The entries below contain a line with "it or its FP32" and a line with "let c := log6Search m' e' 31". Quote exactly those two lines and all lines between them.
GIVEN DATA Start Marker
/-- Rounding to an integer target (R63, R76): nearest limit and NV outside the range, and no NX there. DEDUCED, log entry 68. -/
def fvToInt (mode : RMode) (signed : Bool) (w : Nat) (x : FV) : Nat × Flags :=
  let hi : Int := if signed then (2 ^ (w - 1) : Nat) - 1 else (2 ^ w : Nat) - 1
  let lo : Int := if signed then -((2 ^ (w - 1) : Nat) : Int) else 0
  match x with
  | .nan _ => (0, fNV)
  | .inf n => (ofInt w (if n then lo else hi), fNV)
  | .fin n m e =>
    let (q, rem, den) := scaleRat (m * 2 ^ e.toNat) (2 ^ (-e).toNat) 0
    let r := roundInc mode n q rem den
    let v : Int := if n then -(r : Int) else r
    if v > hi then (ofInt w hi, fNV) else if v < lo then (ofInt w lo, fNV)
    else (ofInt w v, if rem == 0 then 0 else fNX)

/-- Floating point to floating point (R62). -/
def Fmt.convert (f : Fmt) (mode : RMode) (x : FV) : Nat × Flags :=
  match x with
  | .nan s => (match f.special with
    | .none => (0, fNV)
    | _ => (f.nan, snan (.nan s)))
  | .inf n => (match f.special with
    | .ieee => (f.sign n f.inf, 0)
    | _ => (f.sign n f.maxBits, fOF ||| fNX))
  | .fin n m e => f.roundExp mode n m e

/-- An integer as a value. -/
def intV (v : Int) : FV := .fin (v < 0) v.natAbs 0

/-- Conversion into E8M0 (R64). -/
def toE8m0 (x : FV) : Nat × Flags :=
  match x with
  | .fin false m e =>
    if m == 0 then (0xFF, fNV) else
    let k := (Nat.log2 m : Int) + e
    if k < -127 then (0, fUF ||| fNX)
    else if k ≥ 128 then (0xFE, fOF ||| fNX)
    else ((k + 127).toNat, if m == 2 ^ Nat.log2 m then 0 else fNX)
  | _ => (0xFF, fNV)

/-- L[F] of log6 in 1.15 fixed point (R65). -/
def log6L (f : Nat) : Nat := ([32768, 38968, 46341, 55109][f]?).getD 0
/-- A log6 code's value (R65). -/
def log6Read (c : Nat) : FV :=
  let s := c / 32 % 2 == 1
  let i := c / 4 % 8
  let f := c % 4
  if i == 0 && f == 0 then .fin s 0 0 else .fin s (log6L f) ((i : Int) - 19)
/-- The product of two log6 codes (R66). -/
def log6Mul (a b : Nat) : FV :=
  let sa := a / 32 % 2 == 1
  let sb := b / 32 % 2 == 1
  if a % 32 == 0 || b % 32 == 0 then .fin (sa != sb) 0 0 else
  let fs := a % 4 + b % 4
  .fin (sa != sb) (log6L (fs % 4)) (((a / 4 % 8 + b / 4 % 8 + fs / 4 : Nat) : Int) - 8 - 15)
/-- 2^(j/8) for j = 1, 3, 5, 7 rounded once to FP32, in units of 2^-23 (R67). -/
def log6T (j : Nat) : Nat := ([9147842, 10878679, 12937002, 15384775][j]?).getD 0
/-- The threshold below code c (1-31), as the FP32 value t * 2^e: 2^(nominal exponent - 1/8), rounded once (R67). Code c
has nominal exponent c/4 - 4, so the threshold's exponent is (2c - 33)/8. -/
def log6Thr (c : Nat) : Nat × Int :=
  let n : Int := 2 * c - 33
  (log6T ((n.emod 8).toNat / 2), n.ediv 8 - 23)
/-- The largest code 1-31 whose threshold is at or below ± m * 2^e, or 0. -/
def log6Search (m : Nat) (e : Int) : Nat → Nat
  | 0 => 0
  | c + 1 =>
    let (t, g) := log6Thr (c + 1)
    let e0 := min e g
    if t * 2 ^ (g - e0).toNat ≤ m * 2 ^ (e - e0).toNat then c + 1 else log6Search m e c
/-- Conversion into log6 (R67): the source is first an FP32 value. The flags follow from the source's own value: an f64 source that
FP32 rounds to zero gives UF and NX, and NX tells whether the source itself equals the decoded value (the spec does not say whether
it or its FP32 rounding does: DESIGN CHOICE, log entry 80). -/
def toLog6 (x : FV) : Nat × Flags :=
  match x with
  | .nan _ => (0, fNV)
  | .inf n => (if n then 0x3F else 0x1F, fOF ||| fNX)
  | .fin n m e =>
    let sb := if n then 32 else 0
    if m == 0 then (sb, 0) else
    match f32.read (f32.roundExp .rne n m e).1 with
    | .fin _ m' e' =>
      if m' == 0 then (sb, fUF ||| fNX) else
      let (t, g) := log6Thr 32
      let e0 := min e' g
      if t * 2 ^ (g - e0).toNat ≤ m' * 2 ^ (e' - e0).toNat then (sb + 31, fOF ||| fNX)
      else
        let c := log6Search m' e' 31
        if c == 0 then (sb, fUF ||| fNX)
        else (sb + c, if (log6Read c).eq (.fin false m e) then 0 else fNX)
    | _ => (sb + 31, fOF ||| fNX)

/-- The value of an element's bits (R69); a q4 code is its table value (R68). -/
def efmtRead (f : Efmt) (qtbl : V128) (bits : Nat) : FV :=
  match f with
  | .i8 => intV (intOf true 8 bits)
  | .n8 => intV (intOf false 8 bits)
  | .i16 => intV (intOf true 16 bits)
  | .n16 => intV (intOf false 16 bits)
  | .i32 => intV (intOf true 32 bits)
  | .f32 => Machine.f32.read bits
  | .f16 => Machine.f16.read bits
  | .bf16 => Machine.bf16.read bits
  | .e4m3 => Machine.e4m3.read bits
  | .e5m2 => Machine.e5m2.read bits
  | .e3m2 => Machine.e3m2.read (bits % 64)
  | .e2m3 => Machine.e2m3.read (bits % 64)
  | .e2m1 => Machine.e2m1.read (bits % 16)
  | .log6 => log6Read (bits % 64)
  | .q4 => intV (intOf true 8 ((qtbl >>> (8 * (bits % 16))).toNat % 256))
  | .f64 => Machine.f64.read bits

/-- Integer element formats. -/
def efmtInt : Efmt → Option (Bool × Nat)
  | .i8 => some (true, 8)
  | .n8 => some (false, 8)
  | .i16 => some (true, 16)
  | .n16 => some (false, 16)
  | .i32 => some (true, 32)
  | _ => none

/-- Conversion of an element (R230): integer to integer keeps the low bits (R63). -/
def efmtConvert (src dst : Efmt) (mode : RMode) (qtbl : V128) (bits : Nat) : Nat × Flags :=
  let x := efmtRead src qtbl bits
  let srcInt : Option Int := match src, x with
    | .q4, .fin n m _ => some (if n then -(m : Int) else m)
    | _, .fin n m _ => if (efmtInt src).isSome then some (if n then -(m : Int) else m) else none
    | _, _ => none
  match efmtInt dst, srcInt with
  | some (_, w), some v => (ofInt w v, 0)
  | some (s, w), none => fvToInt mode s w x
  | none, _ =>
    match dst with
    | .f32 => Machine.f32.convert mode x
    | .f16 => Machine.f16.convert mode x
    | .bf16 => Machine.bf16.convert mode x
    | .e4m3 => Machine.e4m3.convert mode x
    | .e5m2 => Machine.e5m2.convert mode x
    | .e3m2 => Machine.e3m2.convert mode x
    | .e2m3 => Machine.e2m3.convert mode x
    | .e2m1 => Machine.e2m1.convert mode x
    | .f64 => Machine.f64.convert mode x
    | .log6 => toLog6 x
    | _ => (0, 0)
GIVEN DATA End Marker
▶ **THE COMPLETED TASK**:
it or its FP32 rounding does: DESIGN CHOICE, log entry 80). -/
def toLog6 (x : FV) : Nat × Flags :=
  match x with
  | .nan _ => (0, fNV)
  | .inf n => (if n then 0x3F else 0x1F, fOF ||| fNX)
  | .fin n m e =>
    let sb := if n then 32 else 0
    if m == 0 then (sb, 0) else
    match f32.read (f32.roundExp .rne n m e).1 with
    | .fin _ m' e' =>
      if m' == 0 then (sb, fUF ||| fNX) else
      let (t, g) := log6Thr 32
      let e0 := min e' g
      if t * 2 ^ (g - e0).toNat ≤ m' * 2 ^ (e' - e0).toNat then (sb + 31, fOF ||| fNX)
      else
        let c := log6Search m' e' 31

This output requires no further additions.